503 from (probably) failed allocation after upgrade from 6.x to 7.7
Since updating to 7.7.0(debian testing) from 6.x we are getting a spew of 503's that happens days after the cache is filled up
/usr/sbin/varnishd -j unix,user=vcache -F -a 0.0.0.0:80 -T localhost:6082 -f /etc/varnish/default.vcl -l 81920k -p thread_pool_min=80 -p thread_pool_max=4000 -p thread_pools=2 -p default_ttl=1209600 -p nuke_limit=1000 -p max_restarts=4 -S /etc/varnish/secret -s default=malloc,8569M -s mm=malloc,17139M
logs look like that
* << Request >> 583226464
- Begin req 583226327 rxreq
- Timestamp Start: 1761649198.288374 0.000000 0.000000
- Timestamp Req: 1761649198.288374 0.000000 0.000000
- VCL_use boot
- ReqStart 10.0.0.1 64710 a0
- ReqMethod GET
- ReqURL /video/abcd.mp4
- ReqProtocol HTTP/1.1
- ReqHeader host: example.com
- ReqHeader sec-ch-ua-platform: ...
- ReqHeader accept-encoding: ...
- ReqHeader user-agent: ...
- ReqHeader accept: */*
- ReqHeader range: bytes=44325-15139796
- ReqHeader if-range: "063fccff745ae4b743f8053ba65c0f7d-2"
- ReqHeader priority: i
- ReqHeader x-forwarded-for: 1.2.3.4
- ReqUnset x-forwarded-for: 1.2.3.4
- ReqHeader X-Forwarded-For: 1.2.3.4, 10.0.1.1
- ReqHeader Via: 1.1 cache3 (Varnish/7.7)
- VCL_call RECV
- ReqUnset accept-encoding: identity;q=1, *;q=0
- ReqURL /video/abcd.mp4
- VCL_return hash
- VCL_call HASH
- VCL_return lookup
- VCL_call MISS
- VCL_return fetch
- Link bereq 583226465 fetch
- Timestamp Fetch: 1761649198.310064 0.021689 0.021689
- RespProtocol HTTP/1.1
- RespStatus 503
- RespReason Service Unavailable
- RespHeader Date: Tue, 28 Oct 2025 10:59:58 GMT
- RespHeader Server: Varnish
- RespHeader X-Varnish: 583226464
- VCL_call SYNTH
- RespHeader Content-Type: text/html; charset=utf-8
- RespHeader Retry-After: 5
- VCL_return deliver
- Timestamp Process: 1761649198.310122 0.021748 0.000058
- RespHeader Content-Length: 283
- Storage malloc Transient
- Filters
- RespHeader Connection: keep-alive
- Timestamp Resp: 1761649198.310186 0.021811 0.000063
- ReqAcct 711 0 711 213 283 496
- End
and when requests started failing I noticed both rise of the allocation fails in the mm pool (which handled big objects), and drop in lru nukes
that (so far, haven't run it enough to happen on other pool) only happens for big objects and only after few days of running after the pool have been full
Steps to Reproduce (for bugs)
No idea, we run it as front of S3 cache for files from small css to video
Varnish Cache version
7.7.0 (Debian testing)
Operating system
No response
This has been discussed during bugwash. Some questions/notes:
There are two cases when c_fail of a malloc stevedore is increased:
We can not directly differentiate the two cases by the counter alone. The second case, however, would be root-caused in jemalloc not returning memory; and in many other places where we call malloc(), it is followed by an assertion. So if we were looking at a regression in jemalloc or integration thereof, you would very likely see panics, because in this case other allocation requests were also likely to fail.
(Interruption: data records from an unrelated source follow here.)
theorem stateInvariant_takeFault {s : State} (c : FaultCode) (h : StateInvariant s) :
    StateInvariant (takeFault c s) := by
  obtain ⟨valid, clear, _⟩ := h
  refine ⟨valid, ?_, faultRecorded_takeFault c s⟩
  have distrib : (s.faults ||| faultBit c) &&& 0xC1#8 = s.faults &&& 0xC1#8 ||| faultBit c &&& 0xC1#8 := by
    ext k hk; simp [Bool.and_or_distrib_right]
  simp [distrib, clear, faultBit_and_reserved]

theorem effect_keeps_invariant {s t : State} (h : StateInvariant s) (e : Effect s t) : StateInvariant t := by
  have ⟨prevValid, clear, _⟩ := h
  cases e with
  | fault c => exact stateInvariant_takeFault c h
  | answer r => exact stateInvariant_answer r prevValid clear
  | construct cal idle m fresh valid => exact stateInvariant_answer _ (fun _ => valid) clear
  | update m built valid => exact stateInvariant_answer _ (fun _ => valid) clear

/-- Settles O12. -/
theorem resetSatisfiesTheInvariant : Obligations.ResetSatisfiesTheInvariant :=
  ⟨by simp, by simp, rfl⟩

/-- Settles O13, by the cases of what a step can do; the port's inputs are no part of the invariant. -/
theorem everyStepKeepsTheInvariant : Obligations.EveryStepKeepsTheInvariant := by
  intro s t hinv hstep
  rcases step_effect hstep with ⟨_, rfl⟩ | ⟨rest, _, rfl⟩ | ⟨msg, rest, _, effect⟩
  · exact hinv
  · exact resetSatisfiesTheInvariant
  · exact effect_keeps_invariant (s := { s with inputs := rest }) hinv effect

end Sys2Proof.Proofs

/-! Two states that agree on everything the spec gives a value stay in agreement (rules R27, R36, R232). -/

namespace Sys2Proof.Proofs

open Sys2Proof.Machine Sys2Proof.Claims

theorem specifiedAgree_refl (s : State) : SpecifiedAgree s s :=
  ⟨rfl, rfl, rfl, rfl, fun _ => ⟨rfl, rfl, rfl, rfl⟩⟩

/-- Once constructed, nothing is left unspecified. -/
theorem specifiedAgree_eq_of_constructed {s t : State} (h : SpecifiedAgree s t) (hs : s.constructed = true) : s = t := by
  obtain ⟨hconstructed, hfaults, hinputs, hresponse, hregisters⟩ := h
  obtain ⟨hcal, hidle, hspeed, hprev⟩ := hregisters hs
  cases s; cases t; simp_all

theorem specifiedAgree_setInputs {s t : State} (h : SpecifiedAgree s t) (xs : List HostInput) :
    SpecifiedAgree { s with inputs := xs } { t with inputs := xs } := by
  obtain ⟨hconstructed, hfaults, _, hresponse, hregisters⟩ := h
  exact ⟨hconstructed, hfaults, rfl, hresponse, hregisters⟩

theorem specifiedAgree_respond {s t : State} (h : SpecifiedAgree s t) (r : Response) :
    SpecifiedAgree (respond r s) (respond r t) := by
  obtain ⟨hconstructed, hfaults, hinputs, _, hregisters⟩ := h
  cases r with
  | ok v => exact ⟨hconstructed, hfaults, hinputs, rfl, hregisters⟩
  | fault c => exact ⟨hconstructed, congrArg (· ||| faultBit c) hfaults, hinputs, rfl, hregisters⟩

theorem specifiedAgree_construct {s t : State} (h : SpecifiedAgree s t) (cal : Calibration) (idle : Word64)
    (m : Measurement) :
    SpecifiedAgree (answer .empty (construct cal idle m s)) (answer .empty (construct cal idle m t)) := by
  obtain ⟨_, hfaults, hinputs, _, _⟩ := h
  exact ⟨rfl, hfaults, hinputs, rfl, fun _ => ⟨rfl, rfl, rfl, rfl⟩⟩

theorem exec_specifiedAgree_unconstructed {s t : State} (h : SpecifiedAgree s t) (hs : s.constructed = false)
    (i : Instr) : ∃ s' t', exec i s = .next s' ∧ exec i t = .next t' ∧ SpecifiedAgree s' t' := by
  have ⟨hconstructed, _⟩ := h
  have ht : t.constructed = false := hconstructed.symm.trans hs
  rcases exec_unconstructed i with ⟨r, hrespond⟩ | ⟨_, cal, idle, m, hbuild⟩
  · exact ⟨_, _, hrespond s hs, hrespond t ht, specifiedAgree_respond h r⟩
  · exact ⟨_, _, hbuild s hs, hbuild t ht, specifiedAgree_construct h cal idle m⟩

theorem step_specifiedAgree_unconstructed {s t : State} (h : SpecifiedAgree s t) (hs : s.constructed = false) :
    ∃ s' t', step s = .next s' ∧ step t = .next t' ∧ SpecifiedAgree s' t' := by
  have ⟨_, _, hinputs, _⟩ := h
  match hsi : s.inputs with
  | [] => exact ⟨s, t, step_idle hsi, step_idle (hinputs.symm.trans hsi), h⟩
  | .reset :: rest => exact ⟨_, _, step_reset hsi, step_reset (hinputs.symm.trans hsi), specifiedAgree_refl _⟩
  | .command msg :: rest =>
    have hti := hinputs.symm.trans hsi
    have hrest := specifiedAgree_setInputs h rest
    cases hd : decode msg with
    | instr i =>
      rw [step_instr hsi hd, step_instr hti hd]
      exact exec_specifiedAgree_unconstructed hrest hs i
    | rejected why =>
      exact ⟨_, _, step_rejected hsi hd, step_rejected hti hd, specifiedAgree_respond hrest (.fault .illegalCommand)⟩

theorem step_specifiedAgree {s t : State} (h : SpecifiedAgree s t) :
    ∃ s' t', step s = .next s' ∧ step t = .next t' ∧ SpecifiedAgree s' t' := by
  cases hs : s.constructed with
  | false => exact step_specifiedAgree_unconstructed h hs
  | true =>
    obtain rfl := specifiedAgree_eq_of_constructed h hs
    obtain ⟨s', hstep⟩ := step_completes s
    exact ⟨s', s', hstep, hstep, specifiedAgree_refl s'⟩

/-- Settles O14, by induction on the number of steps. -/
theorem unspecifiedRegistersAreNeverObserved : Obligations.UnspecifiedRegistersAreNeverObserved := by
  intro k
  induction k with
  | zero => exact fun s t h => ⟨s, t, rfl, rfl, h⟩
  | succ k ih =>
    intro s t h
    obtain ⟨s₁, t₁, hs, ht, h₁⟩ := step_specifiedAgree h
    rw [run_succ hs, run_succ ht]
    exact ih s₁ t₁ h₁

end Sys2Proof.Proofs

/-! Faults, the configuration and the function units. -/

namespace Sys2Proof.Proofs

open Sys2Proof.Machine Sys2Proof.Claims

theorem effect_of_fault_response {s t : State} {c : FaultCode} (e : Effect s t) (h : t.response = some (.fault c)) :
    t = takeFault c s := by
  cases e with
  | fault d => cases h; rfl
  | answer | construct | update => cases h

theorem effect_faults_of_ok_response {s t : State} {r : Result} (e : Effect s t) (h : t.response = some (.ok r)) :
    t.faults = s.faults := by
  cases e with
  | fault d => cases h
  | answer | construct | update => rfl

/-- Settles O16: a fault response comes from fault entry alone. -/
theorem faultChangesOnlyItsStickyBit : Obligations.FaultChangesOnlyItsStickyBit := by
  intro s t msg rest hs hstep
  have effect := step_command_effect hs hstep
  exact ⟨fun c hc => (effect_of_fault_response effect hc).trans (takeFault_eq_faulted c _),
    fun r hr => (effect_faults_of_ok_response effect hr :)⟩

theorem effect_keeps_constructed {s t : State} (e : Effect s t) (h : s.constructed = true) : t.constructed = true := by
  cases e with
  | fault | answer | update => exact h
  | construct => rfl

/-- Only a construction writes `CAL` and `IDLE_TIMEOUT` (rule R29). -/
theorem effect_config {s t : State} (e : Effect s t) :
    (t.cal = s.cal ∧ t.idleTimeout = s.idleTimeout) ∨ (s.constructed = false ∧ t.constructed = true) := by
  cases e with
  | fault | answer | update => exact .inl ⟨rfl, rfl⟩
  | construct cal idle m fresh valid => exact .inr ⟨fresh, rfl⟩

/-- Only NEW and NEW_RAW construct a block. -/
theorem constructs_of_exec {i : Instr} {s t : State} (h : exec i s = .next t) (hs : s.constructed = false)
    (ht : t.constructed = true) : constructs i := by
  rcases exec_unconstructed i with ⟨r, hrespond⟩ | ⟨hc, _⟩
  · cases (hrespond s hs).symm.trans h
    simp [hs] at ht
  · exact hc

theorem constructs_of_step {s t : State} {msg : List Byte} {rest : List HostInput}
    (hi : s.inputs = .command msg :: rest) (h : step s = .next t) (hs : s.constructed = false)
    (ht : t.constructed = true) : ∃ i, decode msg = .instr i ∧ constructs i := by
  cases hd : decode msg with
  | instr i => exact ⟨i, rfl, constructs_of_exec ((step_instr hi hd).symm.trans h) hs ht⟩
  | rejected why =>
    cases (step_rejected hi hd).symm.trans h
    simp [hs] at ht

/-- Settles O17: the configuration changes only where an unconstructed block becomes constructed, and only NEW and NEW_RAW do
that. -/
theorem configurationIsImmutableOnceConstructed : Obligations.ConfigurationIsImmutableOnceConstructed := by
  intro s t msg rest hi hstep
  have effect := step_command_effect hi hstep
  have stays := effect_keeps_constructed effect
  refine ⟨stays, ?_⟩
  rcases effect_config effect with kept | ⟨fresh, built⟩
  · exact .inl kept
  · exact .inr ⟨fresh, built, constructs_of_step hi hstep fresh built⟩

/-- Settles O18. -/
theorem functionUnitsReadAndWriteNoRegister : Obligations.FunctionUnitsReadAndWriteNoRegister := by
  intro i hi
  obtain ⟨r, hall⟩ := exec_functionUnit_respondsAlike hi
  refine ⟨r, fun s => ⟨?_, ?_⟩⟩
  · rintro v rfl
    exact hall s
  · rintro c rfl
    rw [hall s, respond, takeFault_eq_faulted]

end Sys2Proof.Proofs

/-! The idle timeout (rule R35 (e)). -/

namespace Sys2Proof.Proofs

open Sys2Proof.Machine Sys2Proof.Claims

theorem updatedSpeed_of_idle {m : Measurement} {s : State} (valid : MeasurementValid m)
    (idle : s.idleTimeout.toNat ≤ m.sampleInstant.toNat - m.stepInstant.toNat) : updatedSpeed m s = 0#32 := by
  rw [updatedSpeed, timeSince_toNat valid, if_pos idle, speedStopped]

/-- A stopped encoder covers no distance in any time. -/
theorem mulSpeed_stopped (d : Word64) : mulSpeed 0#32 d = 0#32 := by
  simp [mulSpeed]

theorem exec_speed_stopped {s : State} (hs : s.constructed = true) (h : s.lastKnownSpeed = 0#32) :
    exec .speed s = .next (answered (.speed 0#32) s) := by
  rw [exec_speed_constructed hs, h, answer_eq_answered]

theorem exec_position_stopped {s : State} (hs : s.constructed = true) (h : s.lastKnownSpeed = 0#32) :
    exec .position s = .next (answered (.position (transition s.prev s.cal)) s) := by
  have hp : positionOf s = transition s.prev s.cal := by simp [positionOf, h, mulSpeed_stopped, substepAdd]
  rw [exec_position_constructed hs, hp, answer_eq_answered]

theorem stoppedRegime_of_stopped {s : State} (hs : s.constructed = true) (h : s.lastKnownSpeed = 0#32) :
    stoppedRegime s = true := by
  simp [stoppedRegime, hs, h]

/-- Settles O53: the update stores the speed 0, and a zero speed adds nothing to the transition. -/
theorem idleTimeoutStopsTheEstimator : Obligations.IdleTimeoutStopsTheEstimator := by
  intro m s good built idle
  have stopped : (updateWith (fieldMeasurement m) s).lastKnownSpeed = 0#32 := updatedSpeed_of_idle good.2 idle
  exact ⟨_, exec_update_of_good good built, stoppedRegime_of_stopped built stopped, exec_speed_stopped built stopped,
    _, exec_mTransition_of_good good s.cal _, exec_position_stopped built stopped⟩

end Sys2Proof.Proofs

/-! The port: every input is performed and every command answered (rules R59, R61, R64, R260). -/

namespace Sys2Proof.Proofs

open Sys2Proof.Machine Sys2Proof.Claims

/-- Settles O8. -/
theorem stepRunsTheDecodedCommand : Obligations.StepRunsTheDecodedCommand :=
  fun _ _ _ _ hs hd => step_instr hs hd

/-- Settles O9, by what a step does with a reset and with an empty port. -/
theorem resetClearsTheFlagsAndAnIdlePortChangesNothing : Obligations.ResetClearsTheFlagsAndAnIdlePortChangesNothing :=
  ⟨fun _ _ hs => ⟨_, step_reset hs, reset_constructed, reset_faults, reset_response, rfl⟩, fun _ hs => step_idle hs,
    reset_constructed, reset_faults⟩

theorem effect_inputs {s t : State} (e : Effect s t) : t.inputs = s.inputs := by
  cases e with
  | fault | answer | construct | update => rfl

theorem effect_responds {s t : State} (e : Effect s t) : ∃ r, t.response = some r := by
  cases e with
  | fault c => exact ⟨.fault c, rfl⟩
  | answer r => exact ⟨.ok r, rfl⟩
  | construct | update => exact ⟨.ok .empty, rfl⟩

/-- Settles O10: a step completes, and whatever a command's effect is, it leaves a response. -/
theorem everyCommandCompletesAndIsAnswered : Obligations.EveryCommandCompletesAndIsAnswered := by
  intro s msg rest hs
  obtain ⟨t, hstep⟩ := step_completes s
  have effect := step_command_effect hs hstep
  obtain ⟨r, hr⟩ := effect_responds effect
  exact ⟨t, r, hstep, effect_inputs effect, hr⟩

/-! Performing inputs one after another, by the first of them. -/

theorem performAll_reset (xs : List HostInput) (s : State) :
    performAll (.reset :: xs) s = performAll xs State.reset := rfl

theorem performAll_rejected {msg : List Byte} {why : Rejection} (hd : decode msg = .rejected why)
    (xs : List HostInput) (s : State) :
    performAll (.command msg :: xs) s = performAll xs (takeFault .illegalCommand s) := by
  simp [performAll, hd, takeFault_eq_faulted, faultNumber]

theorem performAll_instr {msg : List Byte} {i : Instr} {s t : State} (hd : decode msg = .instr i)
    (h : exec i s = .next t) (xs : List HostInput) : performAll (.command msg :: xs) s = performAll xs t := by
  simp [performAll, hd, h]

/-- Performing one input makes the same state of a block as the step that takes it from the port, whatever is pending
behind it (rules R59, R61). -/
theorem performAll_cons_matches_step (x : HostInput) (s : State) :
    ∃ t : State, (∀ xs, performAll (x :: xs) { s with inputs := [] } = performAll xs { t with inputs := [] }) ∧
      ∀ rest, step { s with inputs := x :: rest } = .next { t with inputs := rest } := by
  cases x with
  | reset => exact ⟨State.reset, fun xs => performAll_reset xs _, fun _ => step_reset rfl⟩
  | command msg =>
    cases hd : decode msg with
    | rejected why =>
      exact ⟨takeFault .illegalCommand s, fun xs => performAll_rejected hd xs _,
        fun rest => step_rejected (s := { s with inputs := .command msg :: rest }) rfl hd⟩
    | instr i =>
      obtain ⟨t, ht⟩ := exec_completes i s
      exact ⟨t, performAll_instr hd (exec_inputs ht []),
        fun rest => (step_instr rfl hd).trans (exec_inputs ht rest)⟩

/-- Settles O11, by induction on the inputs performed. -/
theorem runPerformsAllInputs : Obligations.RunPerformsAllInputs := by
  intro s xs ys
  induction xs generalizing s with
  | nil => exact ⟨{ s with inputs := [] }, rfl, rfl⟩
  | cons x xs ih =>
    obtain ⟨t, hperform, hstep⟩ := performAll_cons_matches_step x s
    obtain ⟨u, hall, hrun⟩ := ih t
    exact ⟨u, (hperform xs).trans hall, (run_succ (hstep (xs ++ ys))).trans hrun⟩

end Sys2Proof.Proofs

/-! Queries and function units write no register, and what they respond does not depend on the response before
(rule R54). -/

namespace Sys2Proof.Proofs

open Sys2Proof.Machine Sys2Proof.Claims

/-- A meaning that only responds, with a response that an answer at the port does not change. -/
def RespondsRepeatably (f : State → Host.Outcome State Fault Refusal) : Prop :=
  ∃ response : State → Response,
    (∀ s, f s = .next (respond (response s) s)) ∧ ∀ v s, response (answer v s) = response s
Assuming that you do not see panics and rather only the 503s, the next probable cause if that the cache was filled and not enough room could be made until nuke_limit was reached.
It would be very helpful to get a backend varnishlog (-b or -g request option) of the failing backend request to clarify that this was indeed the case.
This behavior has not changed from 6.x to 7.7, at least not significantly and at least not that we would be aware. Hence we suspect that the reason why you are seeing these errors is not a change in the code base, but rather in the usage pattern.
That said, there are some things you could consider checking/changing/improving:
At the marked time on your graphs, the lru_nuked rate drops to zero. This probably means that there were no objects left to remove from cache, which in turn means that all objects were "held onto" by ongoing requests. This could simply mean that your cache is too small for your workload and/or objects too big, or it could mean that you are not "seeing" client disconnects early enough. In this context, consider lowering send_timeout and/or idle_send_timeout and configuring the tcp_keepalive_* parameters.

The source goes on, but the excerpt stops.